I spent about three days on this one and I am happy to say I have learned a few new things.

# load the tables
actions = pd.read_csv("Positive Impact Events - Actions.csv")
goals = pd.read_csv("Positive Impact Events - Goals.csv", header=None, names = ["Goal", "Goal name"])

# left join the tables (in my head, "pie" stood for "positive impact events". don't judge me.)
pie = actions.merge(goals, how='left')

# fix the case
columns_to_change = ["Country", "Goal name"]
for col in columns_to_change:
    pie[col] = pie[col].str.title()
# number of votes per goal per country
top_goal_count = pie.groupby(["Country"])["Goal name"].value_counts().to_frame("Votes")

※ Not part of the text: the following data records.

theorem State.groupMeasured_keeps (s : State) : RegsOnly s (s.groupMeasured gTMU) ∧ RegsSame measuredOut s (s.groupMeasured gTMU) := by
  rw [State.groupMeasured]
  generalize s.calTime = p
  obtain ⟨t, base⟩ := p
  have hnote : RegsOnly s (s.noteGroup gTMU) := RegsOnly.wrs ..
  have hregs : RegsSame measuredOut s (s.noteGroup gTMU) := RegsSame.wrs _ _ (by
    simp only [List.forall_mem_cons]; exact ⟨by decide, by decide, fun _ h => absurd h List.not_mem_nil⟩)
  dsimp only
  generalize s.noteGroup gTMU = x at *
  have hpair : RegsSame measuredOut s (x.wrP (F.CAL_GRP_TIME_LO_TIME gTMU) t) := hregs.andWrP (by decide) (by decide)
  have hpairOnly : RegsOnly s (x.wrP (F.CAL_GRP_TIME_LO_TIME gTMU) t) := hnote.trans (RegsOnly.wrP ..)
  generalize x.wrP (F.CAL_GRP_TIME_LO_TIME gTMU) t = y at *
  have hlist : RegsSame measuredOut s (y.wrs [(F.CAL_GRP_STAT_BASE gTMU, base), (F.CAL_GRP_TEMP_TEMP gTMU, zx 16 s.tdec)]) :=
    hpair.andWrs (by simp only [List.forall_mem_cons]; exact ⟨by decide, by decide, fun _ h => absurd h List.not_mem_nil⟩)
  exact ⟨(hpairOnly.trans (RegsOnly.wrs ..)).trans (RegsOnly.wr ..), hlist.andWr (by decide)⟩

theorem State.tableNoted_keeps (s : State) (u st : Nat) (stale : Bool) {v : State} (hv : s.tableNoted u st stale = v) :
    v.acq = s.acq ∧ v.power = s.power ∧ v.cal.queue = s.cal.queue ∧ bitOf (v.rd Ev.tmuG.bits) 0 = true ∧
    v.rd Ev.tmuG.bits = (s.rd Ev.tmuG.bits ||| 1) % 2 ^ 32 ∧ Quiet measuredOut s v := by
  rw [State.tableNoted] at hv
  have hsub : ∀ a ∈ evOut Ev.tmuG, a ∈ measuredOut := fun _ h => List.mem_append_right _ h
  have hsubCal : ∀ a ∈ evOut Ev.cal, a ∈ measuredOut := fun _ h => List.mem_append_left _ (List.mem_append_right _ h)
  have hset : s.setUnit gTMU u st = { s with cal := (s.setUnit gTMU u st).cal } ∧ (s.setUnit gTMU u st).cal.queue = s.cal.queue ∧
      RegsSame measuredOut s (s.setUnit gTMU u st) := ⟨rfl, rfl, (RegsSame.refl _ s).andRegs rfl⟩
  have hsetBits : (s.setUnit gTMU u st).rd Ev.tmuG.bits = s.rd Ev.tmuG.bits := State.rd_of_regs rfl _
  generalize s.setUnit gTMU u st = w at *
  obtain ⟨hwonly, hwqueue, hwregs⟩ := hset
  obtain ⟨hgonly, hgregs⟩ := w.groupMeasured_keeps
  have hgbits : (w.groupMeasured gTMU).rd Ev.tmuG.bits = w.rd Ev.tmuG.bits := by
    rw [State.groupMeasured]
    generalize w.calTime = p
    obtain ⟨t, base⟩ := p
    simp only [State.incWrap, State.noteGroup, State.wrP, State.wrs, List.foldl_cons, List.foldl_nil]
    simp (disch := decide) only [State.rd_wr_apart]
  generalize w.groupMeasured gTMU = x at *
  have hconly : EventOnly x (x.countRun stale) := ((RegsOnly.wr ..).event).trans (State.raise_event ..)
  have hcregs : RegsSame measuredOut x (x.countRun stale) :=
    ((RegsSame.refl _ x).andWr (by decide)).trans ((State.raise_regs _ _ _).mono hsubCal)
  have hcbits : (x.countRun stale).rd Ev.tmuG.bits = x.rd Ev.tmuG.bits := by
    rw [State.countRun, (State.raise_regs _ _ _).rd _ (by decide), State.incWrap, State.rd_wr_apart _ _ _ _ (by decide) (by decide)]
  generalize x.countRun stale = y at *
  have hvonly := y.event_event Ev.tmuG 0
  have hvregs := y.event_regs Ev.tmuG 0
  have hvbits := State.event_bits y Ev.tmuG 0 (by decide)
  rw [hv] at hvonly hvregs hvbits
  have hall : v = { s with regs := v.regs, hq := v.hq, sched := v.sched, cal := w.cal } := by rw [hvonly, hconly, hgonly, hwonly]
  refine ⟨by rw [hall], by rw [hall], by rw [hall]; exact hwqueue, ?_, ?_, ?_, ?_⟩
  · rw [hvbits]; exact bitOf_or_mod (by decide) (by decide)
  · rw [hvbits, hcbits, hgbits, hsetBits]; rfl
  · exact ((hwregs.trans hgregs).trans hcregs).trans (hvregs.mono hsub)
  · rw [hall]; exact .of_eq rfl rfl rfl rfl

/-- The calibration of a table is over. -/
def State.tableEnds (s : State) (u : Nat) : State :=
  { s with acq := { s.acq with calRun := without s.acq.calRun (2 ^ u) } }.wr F.TMU_GSTATUS_CAL_RUN (b2n (without s.acq.calRun (2 ^ u) != 0))

/-- A table is replaced. -/
def State.putTable (s : State) (u : Fin 36) (hits : List Nat) : State := { s with acq := { s.acq with hits := upd s.acq.hits u fun _ => hits } }

theorem codeDensityDone_eq {u : Fin 32} {hits : List Nat} {s : State} (hrun : bitOf s.acq.calRun u = true) (hlen : hits.length = 4096)
    (hsum : hits.sum = 4194304) : exec (.codeDensityDone u hits) s = .next (((if plausible hits then
      ((((s.tableEnds u).putTable ⟨u, by omega⟩ hits).setStale u false).noteCalTemp u)
      else ((s.tableEnds u).setStale u true).event Ev.tmuG 1).tableNoted u (if plausible hits then 1 else 2) (!plausible hits)).tmuUnhold u).calNext := by
  show execCodeDensityDone u hits s = _
  rw [execCodeDensityDone, dif_pos (show u.1 < 36 by omega), if_pos ⟨hrun, hlen, hsum⟩]
  dsimp only
  rw [if_pos u.isLt]
  have hfin : fin 32 u.1 = u := Fin.ext (Nat.mod_eq_of_lt u.isLt)
  rw [hfin]
  rfl

theorem State.unhold_calNext {s : State} {u : Fin 32} (hheld : s.acq.tmu[u].heldArm = false) (hqueue : s.cal.queue = []) :
    (s.tmuUnhold u).calNext = s := by
  rw [State.tmuUnhold, if_neg (by rw [hheld]; exact fun h => absurd h.1 Bool.false_ne_true), State.calNext, hqueue]
  split <;> rfl

theorem State.tableEnds_keeps (s : State) (u : Nat) {v : State} (hv : s.tableEnds u = v) :
    v.acq = { s.acq with calRun := without s.acq.calRun (2 ^ u) } ∧ v.cal = s.cal ∧ v.power = s.power ∧
    Quiet [(F.TMU_GSTATUS_CAL_RUN).addr] s v := by
  subst hv
  exact ⟨rfl, rfl, rfl, (Quiet.andSame (Quiet.refl _ s) rfl rfl rfl rfl rfl).andWr (List.mem_singleton.mpr rfl)⟩

/-- A unit's address beyond the ones that noting a table writes. -/
theorem notMem_measuredOut {a : Nat} (h0 : 0x78000 ≤ a) (h1 : a < 0x7C000) : a ∉ measuredOut := by
  intro ha
  have hall : ∀ b ∈ measuredOut, b < 0x78000 ∨ 0x7C000 ≤ b := by decide
  have := hall a ha
  omega

theorem codeDensity_plausible {u : Fin 32} {hits : List Nat} {s : State} (hrun : bitOf s.acq.calRun u = true) (hlen : hits.length = 4096)
    (hsum : hits.sum = 4194304) (hok : plausible hits = true) (hheld : s.acq.tmu[u].heldArm = false) (hqueue : s.cal.queue = []) :
    Answers (.codeDensityDone u hits) s fun v =>
      v.acq.hits[fin 36 u] = hits ∧ bitOf v.acq.calRun u = false ∧ v.rd (F.TMU_STATUS_STALE u) = 0 ∧ v.power.drift[fin 36 u] = 0 ∧
      v.rd (F.TMU_CAL_TEMP_TEMP u) = zx 16 s.tdec ∧ bitOf (v.rd Ev.tmuG.bits) 0 = true ∧ v.acq.tmu = s.acq.tmu ∧
      v.acq.trg = s.acq.trg ∧ BytesSame s v := by
  have hu := u.isLt
  have hexec := codeDensityDone_eq hrun hlen hsum
  rw [hok] at hexec
  simp only [if_true, Bool.not_true] at hexec
  obtain ⟨hacq, hcal, hpower, hquiet⟩ := s.tableEnds_keeps u rfl
  generalize s.tableEnds u = a at *
  have hput : (a.putTable ⟨u, by omega⟩ hits).acq = { a.acq with hits := upd a.acq.hits ⟨u, by omega⟩ fun _ => hits } ∧
      (a.putTable ⟨u, by omega⟩ hits).cal = a.cal ∧ (a.putTable ⟨u, by omega⟩ hits).regs = a.regs ∧ BytesSame a (a.putTable ⟨u, by omega⟩ hits) :=
    ⟨rfl, rfl, rfl, .of_eq rfl rfl rfl rfl⟩
  generalize a.putTable ⟨u, by omega⟩ hits = b at *
  obtain ⟨hbacq, hbcal, hbregs, hbbytes⟩ := hput
  have hstale : b.setStale u false = b.wr (F.TMU_STATUS_STALE u) 0 := if_pos hu
  rw [hstale] at hexec
  have hwstale : (b.wr (F.TMU_STATUS_STALE u) 0).rd (F.TMU_STATUS_STALE u) = 0 :=
    State.rd_wr_fit _ _ _ (by simp [F.TMU_STATUS_STALE]) (by simp [F.TMU_STATUS_STALE])
  have hwtdec : (b.wr (F.TMU_STATUS_STALE u) 0).tdec = s.tdec := by
    rw [State.tdec, State.tdec, State.rdS, State.rdS, State.rd_wr_other _ _ _ _ (.inl (by simp only [F.PWR_TDEC_TEMP, F.TMU_STATUS_STALE]; omega)),
      State.rd_of_regs hbregs, hquiet.1.rd _ (by decide)]
  have hwonly : RegsOnly b (b.wr (F.TMU_STATUS_STALE u) 0) := RegsOnly.wr ..
  generalize b.wr (F.TMU_STATUS_STALE u) 0 = w at *
  have hnote : w.noteCalTemp u = { w with power := { w.power with drift := w.power.drift.set (fin 36 u) 0 } }.wr (F.TMU_CAL_TEMP_TEMP u) (zx 16 w.tdec) := by
    rw [State.noteCalTemp, calTempOf, if_pos hu]
  have hn : (w.noteCalTemp u).acq = w.acq ∧ (w.noteCalTemp u).cal = w.cal ∧ (w.noteCalTemp u).power.drift[fin 36 u] = 0 ∧
      (w.noteCalTemp u).rd (F.TMU_CAL_TEMP_TEMP u) = zx 16 w.tdec ∧ (w.noteCalTemp u).rd (F.TMU_STATUS_STALE u) = w.rd (F.TMU_STATUS_STALE u) ∧
      BytesSame w (w.noteCalTemp u) := by
    rw [hnote]
    refine ⟨rfl, rfl, ?_, State.rd_wr_fit _ _ _ (by simp [F.TMU_CAL_TEMP_TEMP]) (zx_lt 16 _), ?_, .of_eq rfl rfl rfl rfl⟩
    · show (w.power.drift.set (fin 36 u) 0)[fin 36 u] = 0
      simp
    · rw [State.rd_wr_other _ _ _ _ (.inl (by simp [F.TMU_CAL_TEMP_TEMP, F.TMU_STATUS_STALE]))]
      exact State.rd_of_regs rfl _
  generalize w.noteCalTemp u = n at *
  obtain ⟨hnacq, hncal, hndrift, hntemp, hnstale, hnbytes⟩ := hn
  obtain ⟨htacq, htpower, htqueue, htbit, _, htquiet⟩ := n.tableNoted_keeps u 1 false rfl
  generalize n.tableNoted u 1 false = v at *
  have hvacq : v.acq = { s.acq with calRun := without s.acq.calRun (2 ^ u.1), hits := upd s.acq.hits ⟨u, by omega⟩ fun _ => hits } := by
    rw [htacq, hnacq, hwonly]; show b.acq = _; rw [hbacq, hacq]
  have hvqueue : v.cal.queue = [] := by rw [htqueue, hncal, hwonly]; show b.cal.queue = []; rw [hbcal, hcal, hqueue]
  rw [State.unhold_calNext (by rw [hvacq]; exact hheld) hvqueue] at hexec
  have hfin : fin 36 u = ⟨u, by omega⟩ := Fin.ext (Nat.mod_eq_of_lt (by omega))
  refine ⟨v, hexec, ?_, ?_, ?_, ?_, ?_, htbit, by rw [hvacq], by rw [hvacq], ?_⟩
  · rw [hvacq]; show (upd s.acq.hits _ _)[fin 36 u] = hits; rw [← hfin]; exact upd_same ..
  · rw [hvacq]; exact bitOf_without_self ..
  · rw [htquiet.1.rd _ (notMem_measuredOut (by simp only [F.TMU_STATUS_STALE]; omega) (by simp only [F.TMU_STATUS_STALE]; omega)), hnstale, hwstale]
  · rw [htpower, hndrift]
  · rw [htquiet.1.rd _ (notMem_measuredOut (by simp only [F.TMU_CAL_TEMP_TEMP]; omega) (by simp only [F.TMU_CAL_TEMP_TEMP]; omega)), hntemp, hwtdec]
  · exact (((hquiet.2.trans hbbytes).trans hwonly.event.bytes).trans hnbytes).trans htquiet.2

theorem codeDensity_implausible {u : Fin 32} {hits : List Nat} {s : State} (hrun : bitOf s.acq.calRun u = true) (hlen : hits.length = 4096)
    (hsum : hits.sum = 4194304) (hok : plausible hits = false) (hheld : s.acq.tmu[u].heldArm = false) (hqueue : s.cal.queue = []) :
    Answers (.codeDensityDone u hits) s fun v =>
      v.acq.hits = s.acq.hits ∧ bitOf v.acq.calRun u = false ∧ v.rd (F.TMU_STATUS_STALE u) = 1 ∧ bitOf (v.rd Ev.tmuG.bits) 1 = true ∧
      v.acq.tmu = s.acq.tmu ∧ v.acq.trg = s.acq.trg ∧ BytesSame s v := by
  have hu := u.isLt
  have hexec := codeDensityDone_eq hrun hlen hsum
  rw [hok] at hexec
  simp only [Bool.false_eq_true, if_false, Bool.not_false] at hexec
  obtain ⟨hacq, hcal, _, hquiet⟩ := s.tableEnds_keeps u rfl
  generalize s.tableEnds u = a at *
  have hstale : a.setStale u true = a.wr (F.TMU_STATUS_STALE u) 1 := if_pos hu
  rw [hstale] at hexec
  have hwstale : (a.wr (F.TMU_STATUS_STALE u) 1).rd (F.TMU_STATUS_STALE u) = 1 :=
    State.rd_wr_fit _ _ _ (by simp [F.TMU_STATUS_STALE]) (by simp [F.TMU_STATUS_STALE])
  have hwonly : RegsOnly a (a.wr (F.TMU_STATUS_STALE u) 1) := RegsOnly.wr ..
  generalize a.wr (F.TMU_STATUS_STALE u) 1 = w at *
  have honly := w.event_event Ev.tmuG 1
  have hregs := w.event_regs Ev.tmuG 1
  have hbit := State.event_bit w Ev.tmuG (i := 1) (by decide) (by decide)
  generalize w.event Ev.tmuG 1 = n at *
  obtain ⟨htacq, _, htqueue, _, htbits, htquiet⟩ := n.tableNoted_keeps u 2 true rfl
  generalize n.tableNoted u 2 true = v at *
  have hvacq : v.acq = { s.acq with calRun := without s.acq.calRun (2 ^ u.1) } := by
    rw [htacq, honly, hwonly]; exact hacq
  have hvqueue : v.cal.queue = [] := by rw [htqueue, honly, hwonly]; show a.cal.queue = []; rw [hcal, hqueue]
  rw [State.unhold_calNext (by rw [hvacq]; exact hheld) hvqueue] at hexec
  refine ⟨v, hexec, by rw [hvacq], ?_, ?_, ?_, by rw [hvacq], by rw [hvacq], ?_⟩
  · rw [hvacq]; exact bitOf_without_self ..
  · rw [htquiet.1.rd _ (notMem_measuredOut (by simp only [F.TMU_STATUS_STALE]; omega) (by simp only [F.TMU_STATUS_STALE]; omega)), hregs.rd, hwstale]
    simp only [evOut, Ev.tmuG, Ev.sch, F.SCH_UNCLAIMED_COUNT, F.TMU_STATUS_STALE, List.mem_cons, List.not_mem_nil, or_false]; omega
  · rw [htbits, Nat.or_comm]; exact bitOf_or_mod hbit (by decide)
  · exact ((hquiet.2.trans hwonly.event.bytes).trans honly.bytes).trans htquiet.2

# keep only top value per country
top_goal_count = top_goal_count.groupby(["Country"])["Votes"].nlargest(1).to_frame()

Note: for some reason, this code results in a dataframe with two “Country” columns. I have no idea why nor how to not make it do that. If anyone can tell me what I am doing wrong I would wildly appreciate it. Either way, it works, even if in a dirty way.

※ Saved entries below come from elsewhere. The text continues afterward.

-- ==== Sys2Proof/Tests/Slice0.lean ====
section
/-! SUPPORT. Small tests of the definitions, with expected results from spec/95_test_vectors.md and from the
encodings of spec/30_encoding.md, and a witness for the hypotheses of each claim. -/

namespace Sys2Proof.Tests

open Sys2Proof Sys2Proof.Machine

/-! ## Well-formedness and decoding -/

/-- 30_encoding.md R76: a `HSNR.DEC` with a nonzero bit among 31:16 is not canonical. -/
theorem test_canonical_refuses_ignored_bits : (Instr.dec 0x8000#16 0xF800#16).canonical = false := by
  decide

/-- 30_encoding.md R80: the same operation is well formed all the same. -/
theorem test_well_formed_takes_ignored_bits : (Instr.dec 0x8000#16 0xF800#16).wellFormed = true := by
  decide

/-- 30_encoding.md R81: a number of 34 bits is no descriptor. -/
theorem test_decode_refuses_34_bits : decodeNat 0x200000000 = .error .notThirtyThreeBits := by
  decide

/-- 30_encoding.md R76, `1 a[31:0]`: `ENC` of 1.5, sign 0, exponent 127, fraction `10...0`. -/
theorem test_decode_enc_word :
    decode 0b1_0_01111111_10000000000000000000000#33 = .enc 0x3FC00000#32 := by decide

/-- 30_encoding.md R76, `0 x[31:16] w[15:0]`: `DEC` of E = 14, S = 1, M = 1024, the ignored bits all ones. -/
theorem test_decode_dec_word :
    decode 0b0_1111111111111111_1110_1_10000000000#33 = .dec 0xFFFF#16 0xEC00#16 := by decide

/-- The two rows of opcode_table.json, as the table numbers their bits, operand bits zero. -/
theorem test_decode_table_rows :
    decodeTableWord 40 0x100000000 = some (.enc 0) ∧ decodeTableWord 40 0 = some (.dec 0 0) := by decide

/-- 30_encoding.md R82, with a comment. -/
theorem test_parse_line : parse "ENC 0x40490FDB -- about pi".toList = some (.enc 0x40490FDB#32) := by
  decide

/-- 30_encoding.md R82 and 95_test_vectors.md P2: the two forms of an `ENC` result. -/
theorem test_render_result :
    renderResult (.enc (.ok 0xF7FF#16)) = "-> 0xF7FF".toList ∧
      renderResult (.enc .outOfRange) = "-> OutOfRange".toList := by decide

/-- 95_test_vectors.md section 2.1: `trunc_4(-1)`, `trunc_11(2048)`, `sext_12(0x800)`, `pack(16, 1, 2048)`. -/
theorem test_helpers :
    trunc 4 (-1) = 15#4 ∧ trunc 11 2048 = 0#11 ∧ sext 12 0x800#12 = -2048 ∧ zext 8 0xF#4 = 0x0F#8 ∧
      pack 16 1 2048 = 0x0800#16 := by decide

/-! ## One step -/

/-- A state whose host has one descriptor to present. -/
def ready (d : Descriptor) : State := State.reset.place d

/-- The results after one step, if it goes on. -/
def resultsAfter (s : State) : Option (List Result) :=
  match step s with
  | .next t => some t.results
  | _ => none

/-- 95_test_vectors.md P2, step 1: -4.0, where the renormalised exponent is a truncated negative number. -/
theorem test_enc_minus_four :
    resultsAfter (ready 0x1C0800000#33) = some [.enc (.ok 0xF800#16)] := by decide

/-- 95_test_vectors.md P4, step 3: negative carry-out, kept as the rules give it. -/
theorem test_enc_negative_carry_out :
    resultsAfter (ready 0x1BFFFF001#33) = some [.enc (.ok 0xD800#16)] := by decide

/-- 95_test_vectors.md P3, step 4: a negative soft-underflow word. -/
theorem test_dec_soft_negative :
    resultsAfter (ready 0x000000F58#33) = some [.dec 0xB7280000#32] := by decide

/-- 95_test_vectors.md section 2.2: S = 1, M = 0, E = 8. -/
theorem test_dec_negative_power_of_two :
    resultsAfter (ready 0x000008800#33) = some [.dec 0xBD000000#32] := by decide

/-! ## Witnesses for the hypotheses of the claims -/

theorem witness_DecodeOfEncode : (Instr.dec 0xFFFF#16 0#16).wellFormed = true ∧ 33 ≤ 33 := by decide

theorem witness_IgnoredDescriptorBits :
    (0x0FFFF1234#33).getLsbD 32 = false ∧ (0x000001234#33).getLsbD 32 = false ∧
      (0x0FFFF1234#33).extractLsb' 0 16 = (0x000001234#33).extractLsb' 0 16 ∧
      0x0FFFF1234#33 ≠ 0x000001234#33 := by decide

theorem witness_PackAndExtractors : 15 ≤ 15 ∧ 1 ≤ 1 ∧ 2047 ≤ 2047 := by decide

theorem witness_ThirteenBitView : fieldS 0xF7FF#16 = 0 ∧ fieldS 0xF800#16 = 1 := by decide

theorem witness_DifferentWords : hval 0xF800#16 = hval 0xF800#16 := rfl

theorem witness_ValueGrows_positive :
    fieldE 0x0000#16 = fieldE 0x07FF#16 ∧ fieldS 0x0000#16 = 0 ∧ fieldS 0x07FF#16 = 0 ∧
      fieldM 0x0000#16 < fieldM 0x07FF#16 := by decide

Further note: some countries are multimodal, i.e. there is more than one most popular goal. For those situations I simply let Python pick any one of them, since this was mostly caused by a very low number of voters, who all chose different goals.

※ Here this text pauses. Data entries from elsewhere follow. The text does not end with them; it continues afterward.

-- ==== Sys2Proof/Word.lean ====
section
/-! DEFINITION. The plain word types of the codec (00_scope.md R7, R9; 10_state.md R26). The codec computes on bytes; the wider
vectors are operand fields whose bits the spec numbers. -/

namespace Sys2Proof

/-- A byte: an unsigned 8-bit value (R7, R9). -/
abbrev Byte := BitVec 8

/-- A 16-bit payload or reply value (R7, R26). -/
abbrev Half := BitVec 16

/-- The flag vector `FLAGS[12:0]` (R51). -/
abbrev Flags := BitVec 13

/-- The 5-bit field operand of VAL_RANGE (R66). -/
abbrev FieldBits := BitVec 5

/-- The 4-bit operation selector `OP[3:0]` (R64). -/
abbrev Selector := BitVec 4

/-- The 5-bit conflict mask `CM[4:0]` (R52). -/
abbrev GroupMask := BitVec 5

end Sys2Proof
end

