-- ==== Sys2Proof/Machine/Defaults.lean ====
section
/-! DEFINITION. The configuration the block is made with (00_scope.md R8): the spec's default of each parameter that has one, the
OPEN constants for the two that have none. -/

namespace Sys2Proof.Machine

/-- The default Standard flag bitmap (30_encoding.md R50, which the spec takes from general knowledge; PRESUMED, assumption log 4). -/
def defaultBitmap : FlagBitmap where
  sense := ⟨.c1, 7⟩
  scan := ⟨.c1, 4⟩
  camera := ⟨.c1, 3⟩
  irisClose := ⟨.c1, 2⟩
  irisOpen := ⟨.c1, 1⟩
  focusNear := ⟨.c1, 0⟩
  focusFar := ⟨.c2, 7⟩
  zoomWide := ⟨.c2, 6⟩
  zoomTele := ⟨.c2, 5⟩
  tiltDown := ⟨.c2, 4⟩
  tiltUp := ⟨.c2, 3⟩
  panLeft := ⟨.c2, 2⟩
  panRight := ⟨.c2, 1⟩

/-- The spec's configuration for given values of the two OPEN parameters (00_scope.md R8). -/
def configWith (panSpeedMax : PanSpeedMax) (verifyGeneralChecksum : Bool) : Config where
  panSpeedMax := panSpeedMax
  tiltSpeedMax := 63
  presetIdMin := .min1
  verifyGeneralChecksum := verifyGeneralChecksum
  extOpcodeOddCheck := true
  stdFlagBitmap := defaultBitmap
  gotoPresetOpcode := 0x05

/-- The configuration in force at reset: the OPEN parameters as they were supplied when the block was made (70_reset_and_hazards.md
R123, R124; DEDUCED, assumption log 3). -/
def madeConfig : Config := configWith Config.openPanSpeedMax Config.openVerifyGeneralChecksum

end Sys2Proof.Machine
end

Unfortunately, using a separate dataset for the map meant that I could not use it as a filter for the scatter plot. It would have been cool to see the composition of voters of different countries, but because they were separate tables, I did not know how to make that happen.

Final thoughts

Oh boy am I glad this is done. Because of the amazing opportunity to have our visualisations shown at the UN General Assembly, I ended up spending multiple days on this, trying to make it interesting and appealing. As I mentioned, at first things were way too cluttered, with me trying to show off all the cool insight I had found in a single dashboard. It kept looking horrible. Luckily I realised I needed to take a step back, cut some information away, and stay minimal. Another big thanks to @AdamMico1 for helping me style the horrible mess that this dashboard was when I first contacted him, and to my friends who ended up being my rubber ducks during these past few days. Time to rest now!